What you have to do: Write out again, exactly, the lines of the listing below from the first one through the one that contains "spec/opcode_table.json, with the", and no other lines.
START Provided information
-- ==== Sys2Proof/Syntax.lean ====
section
/-! DEFINITION. The commands of the device: one constructor of Instr per row of
spec/opcode_table.json, with the operands the row's rule gives it. Slot operations carry the fields
of their slot word (R305, R318, R324, R327, R329); events of the fabric, the links and the package
carry what the outside world supplies with them. -/

namespace Sys2Proof

/-- Who makes a CSR access (R14, R256): the host, control core CC0-CC3, a core's scalar unit, a
Glasshouse. -/
inductive Requester where
  | host
  | cc (i : Fin 4)
  | core (n : CoreId)
  | gh (s : StackId)
  deriving DecidableEq, Repr

/-- Fields of a scalar slot (R305). -/
structure ScArgs where
  rd : BitVec 5
  rs1 : BitVec 5
  rs2 : BitVec 5
  fn : BitVec 9
  imm : BitVec 32
  deriving DecidableEq, Repr

/-- Fields of an MX-slot FILL (R318). -/
structure FillArgs where
  dk : Bool
  set : Fin 4
  aboff : BitVec 12
  src : BitVec 17
  len : BitVec 16
  part : BitVec 2
  deriving DecidableEq, Repr

/-- Fields of an MX-slot WLOAD (R318). -/
structure WloadArgs where
  set : Fin 4
  n : Byte
  param : BitVec 17
  deriving DecidableEq, Repr

/-- Fields of an MX-slot PASS (R318). -/
structure PassArgs where
  aboff : BitVec 12
  m : BitVec 9
  tile : Fin 8
  row0 : Byte
  close : Bool
  chain : Fin 4
  xreg : BitVec 5
  kh : Bool
  arow : BitVec 7
  switch : Bool
  deriving DecidableEq, Repr

/-- Fields of an MX-slot SPASS (R318). -/
structure SpassArgs where
  list : BitVec 17
  count : BitVec 9
  m : BitVec 9
  tile : Fin 8
  close : Bool
  chain : Fin 4
  xreg : BitVec 5
  row0 : Byte
  deriving DecidableEq, Repr

/-- Fields of an MX-slot DRAIN (R318). -/
structure DrainArgs where
  tile : Fin 8
  chain : Fin 4
  xreg : BitVec 5
  deriving DecidableEq, Repr

/-- Fields of a vector slot (R324). -/
structure VxArgs where
  vd : BitVec 6
  va : BitVec 6
  vb : BitVec 6
  vc : BitVec 6
  t : BitVec 2
  rs : BitVec 5
  imm : BitVec 25
  deriving DecidableEq, Repr

/-- Fields of a stream slot (R329). -/
structure StArgs where
  q : QId
  ir : Fin 4
  rs : BitVec 5
  stk : StackId
  off : BitVec 18
  event : EvId
  en : Bool
  deriving DecidableEq, Repr

/-- A fault of an array while a pass runs (R82, R83): the compacted pass (0 for a PASS), the vector, the
accumulator column, what the fault adds to that column's contribution when the vector goes through first,
and when it is fed again. -/
structure Miss where
  pass : Nat
  vec : Nat
  col : Nat
  first : Int
  again : Int
  deriving DecidableEq, Repr

/-- A pass that an MXE's feeder completes: the MXE, and the faults of its array meanwhile. -/
structure PassEnd where
  mxe : MxeId
  misses : List Miss
  deriving DecidableEq, Repr

/-- The bytes of a background write, and whether they come poisoned (R252); no bytes for a read. -/
structure BgData where
  bytes : List Byte
  poison : Bool
  deriving DecidableEq, Repr

/-- A PLDM message on the sideband, with the 7-bit address that it is sent to, or `none` where it comes over PCI
Express (R471, R526). -/
structure Pldm (α : Type) where
  addr : Option (BitVec 7)
  arg : α
  deriving DecidableEq, Repr

/-- The units that make background accesses to CM (R240). -/
inductive BgUnit where
  | far | stream | colonnade | glasshouse | debug
  deriving DecidableEq, Repr

/-- A link port: a gang port or a scale-out port. -/
inductive PortId where
  | gp (p : GpId)
  | xp (p : XpId)
  deriving DecidableEq, Repr

/-- A device identity, DEVID (R368). -/
abbrev DevId := Fin 4096

/-- The fields of a BWT common header that a receiver reads (R381), and `ce`: the network marked the
packet Congestion Experienced (R377). -/
structure BwtHeader where
  src : DevId
  dst : DevId
  seq : W32
  ack : W32
  ece : Bool
  notify : Bool
  ce : Bool
  ver : BitVec 4
  length : BitVec 16
  deriving DecidableEq, Repr

/-- The body of a DATA message (R382): the credit token, the window offset, the poison mask (bit i
for unit i), the units. -/
structure DataMsg where
  token : W32
  offset : BitVec 35
  mask : Word
  units : List (List Byte)
  deriving DecidableEq, Repr

/-- The three times of a HEARTBEAT or TIME message (R382): the sender's TIME_CLK at send, the
receiver's last send time as the sender had it, and the sender's TIME_CLK when that arrived. -/
structure ThreeTimes where
  sent : Word
  echo : Word
  arrived : Word
  deriving DecidableEq, Repr

/-- The body of a PEER message (R382). -/
structure PeerMsg where
  dev : DevId
  gang : BitVec 16
  rank : Byte
  gsize : Byte
  port : Byte
  deriving DecidableEq, Repr

/-- Messages of the global turnstiles (R413). -/
inductive GturnMsg where
  | request (id : BitVec 16) (amount : Word) (reqid : W32)
  | reply (reqid : W32) (result : Word)
  deriving DecidableEq, Repr

/-- What one management interval shows of another device (R414): its role (R411), and whether its
heartbeat arrived. -/
structure MgrBeat where
  dev : DevId
  role : Fin 4
  ok : Bool
  deriving DecidableEq, Repr

/-- A job that the manager roles place (R403, R404, R406, R411): the queue pairs of the step's micro-batches in their
order, the devices, the columns of each pair's first matrix, the heads, the parameter counts of experts and layers,
the pipeline stages. -/
structure JobPlan where
  micro : List QpId
  devices : Nat
  cols : List Nat
  heads : Nat
  experts : List Nat
  layers : List Nat
  stages : Nat
  deriving DecidableEq, Repr
/-- The costs of experts and layers measured in one step (R404). -/
structure StepLoads where
  experts : List Nat
  layers : List Nat
  deriving DecidableEq, Repr
/-- A gradient ACCUM of a micro-batch, and whether it is its last (R405). -/
structure Gradient where
  micro : Nat
  last : Bool
  deriving DecidableEq, Repr

/-- A management interval: the heartbeats, a job to place, the costs measured in a step (R404, R411, R414). -/
structure MgrInterval where
  beats : List MgrBeat
  plan : Option JobPlan
  loads : Option StepLoads
  deriving DecidableEq, Repr
/-- A command pushed to a Glasshouse queue: its words, and what gradient it accumulates, if any (R205, R405). -/
structure GhWords where
  ws : List Word
  grad : Option Gradient
  deriving DecidableEq, Repr

/-- The registers that WIN_CONFIG_WRITE writes (R395). -/
inductive WinReg where
  | ctl | perm | cmpl
  deriving DecidableEq, Repr

/-- What another member contributes to a collective (R396-R399): its place in the group, its GANG and its
RANK there, its VERSION stamp (R409), how many elements it sends, their bytes with a poison bit for every
64, and its column parameters. -/
structure Contribution where
  rank : Nat
  gang : Nat
  inGang : Nat
  version : Nat
  count : Nat
  data : List Byte
  poison : List Bool
  params : List Byte
  deriving DecidableEq, Repr

/-- What an online core test finds (R492, R493). -/
inductive TestResult where
  | pass
  | columns (mxe : MxeId) (cols : List (Fin 128))
  | sram (code : Fin 4)
  | fail
  deriving DecidableEq, Repr

/-- The context registers that SC_TCTX_REG_WRITE writes (R336). -/
inductive TctxReg where
  | ctl | code | pc | poison
  | reg (i : Fin 32)
  deriving DecidableEq, Repr

/-- The stream-queue registers that STR_Q_REG_WRITE writes (R266, R279). -/
inductive StrReg where
  | src | dst
  | ir (i : Fin 4)
  | prog (i : Fin 32)
  deriving DecidableEq, Repr

/-- What a boot finds, and what Virhan chooses in it (R464-R466): the core sites that fail their tests,
the spare sites that Virhan takes first, the Glasshouses that fail self-test, the stack whose interface
fails training, the TSVs newly found failing by stack and channel, the tile heap of each stack in 64 MiB units, the place of handle 0's tile, CHIP_NODE
of the configuration record, TEST_EN. -/
structure BootEnv where
  sites : List (Fin 36)
  picks : List (Fin 36)
  ghs : List StackId
  stack : Option StackId
  tsvs : List (StackId × Fin 32)
  heapBase : BitVec 11
  heapLim : BitVec 11
  zero : BitVec 40
  node : Word
  testEn : Bool
  deriving DecidableEq, Repr

/-- A unit that fails a step of the wake from I4 (R437). -/
inductive WakeUnit where
  | image
  | core (n : CoreId)
  | stack (k : StackId)
  | port (p : PortId)
  deriving DecidableEq, Repr

/-- The queue-pair registers that HIF_Q_CONFIG_WRITE writes (R453, R454). -/
inductive QcfgReg where
  | sqBase | cqBase | cfg
  deriving DecidableEq, Repr
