-- ==== Sys2Proof/Machine/Parity.lean ====
section
/-! DEFINITION. Parity of the SRAMs (spec/15, R477, R478). Which units fail their parity comes with the state, as the
check codes of the stacks do (assumption 174): no command makes one fail. -/

namespace Sys2Proof.Machine

/-- A core runs a kernel's program (R360). -/
def State.kernelOn (s : State) (n : Nat) : Bool := s.hif.kernels.any fun k => k.cores.contains n
/-- A test of a core is asked for, unless one is (R477, R478). -/
def askTest (n : Nat) (s : State) : State :=
  s.doIf (!s.chip.tests.contains n && s.fld (.coreMap n) F.coreMapState == 0) fun s =>
    { s with chip := { s.chip with tests := s.chip.tests ++ [n] } }
/-- Parity detections on a core: three in one placement interval start a test of it (R478). -/
def countDetections (n k : Nat) (s : State) : State :=
  let s := s.bump (.tstSramCnt n) F.tstSramCntDetections k
  let d := tabGet 0 s.hif.sram n + k
  let s := { s with hif := { s.hif with sram := tabSet s.hif.sram n d } }
  s.doIf (decide (3 ≤ d)) (askTest n)
/-- A DETECT_SRAM record: the structure code and the re-runs done (R477, R488). -/
def sramErr (src code : Nat) : Err := { src := src, code := ecDetectSram, detail := [(32, 1, code)] }
/-- A unit that fails its parity (R477, codes 1, 2 and 5). -/
def State.badUnit (s : State) (da : Nat) : Bool := s.parity.units.contains (canon da / 64)
/-- A read finds units of a range that fail: they are counted, and in a core that runs a kernel's program each
raises DETECT_SRAM at once (R478). -/
def State.parityRange (s : State) (da len : Nat) : State :=
  (s.parity.units.filter fun u => decide (da / 64 ≤ u ∧ u * 64 < da + len)).foldl (fun s u =>
    match placeOf (u * 64) with
    | .cm n _ => countDetections n 1 (s.doIf (s.kernelOn n) (·.raise (sramErr (srcOf 1 n 8) 1)))
    | .engine n _ _ => countDetections n 1 (s.doIf (s.kernelOn n) (·.raise (sramErr (srcOf 1 n 1) 2)))
    | .orangery _ => s.bump .tstSramOrg F.tstSramOrgDetections 1
    | _ => s) s
/-- An entry of the Orangery control block that has failed its parity is invalid until it is written (R477, code 6). -/
def State.badCtl (s : State) (r : Reg) : Bool := s.parity.ctl.contains (regAddr r)
/-- It is written. -/
def State.ctlWritten (s : State) (r : Reg) : State :=
  { s with parity := { s.parity with ctl := s.parity.ctl.filter (· != regAddr r) } }
/-- An operation on an invalid entry fails with DETECT_SRAM, and calls for rung 1 (R477, R503). -/
def ctlFail (s : State) : State :=
  (s.raise (sramErr (srcOf 6 0 1) 6)).advise 1 ecDetectSram
/-- A bundle that fails its parity as it is fetched (R477, code 4): it is counted, and Virhan reloads the code; the
second time in one context a test of the core starts. -/
def bundleDetect (n c p : Nat) (s : State) : State :=
  let again := s.parity.reloads.contains (n, c)
  let s := { s with parity := { s.parity with
    bundles := s.parity.bundles.filter (· != (n, p))
    reloads := if again then s.parity.reloads else s.parity.reloads ++ [(n, c)] } }
  (countDetections n 1 s).doIf again (askTest n)

end Sys2Proof.Machine
end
END Provided information
Response area:
-- ==== Sys2Proof/Syntax.lean ====
section
/-! DEFINITION. The commands of the device: one constructor of Instr per row of
spec/opcode_table.json, with the operands the row's rule gives it. Slot operations carry the fields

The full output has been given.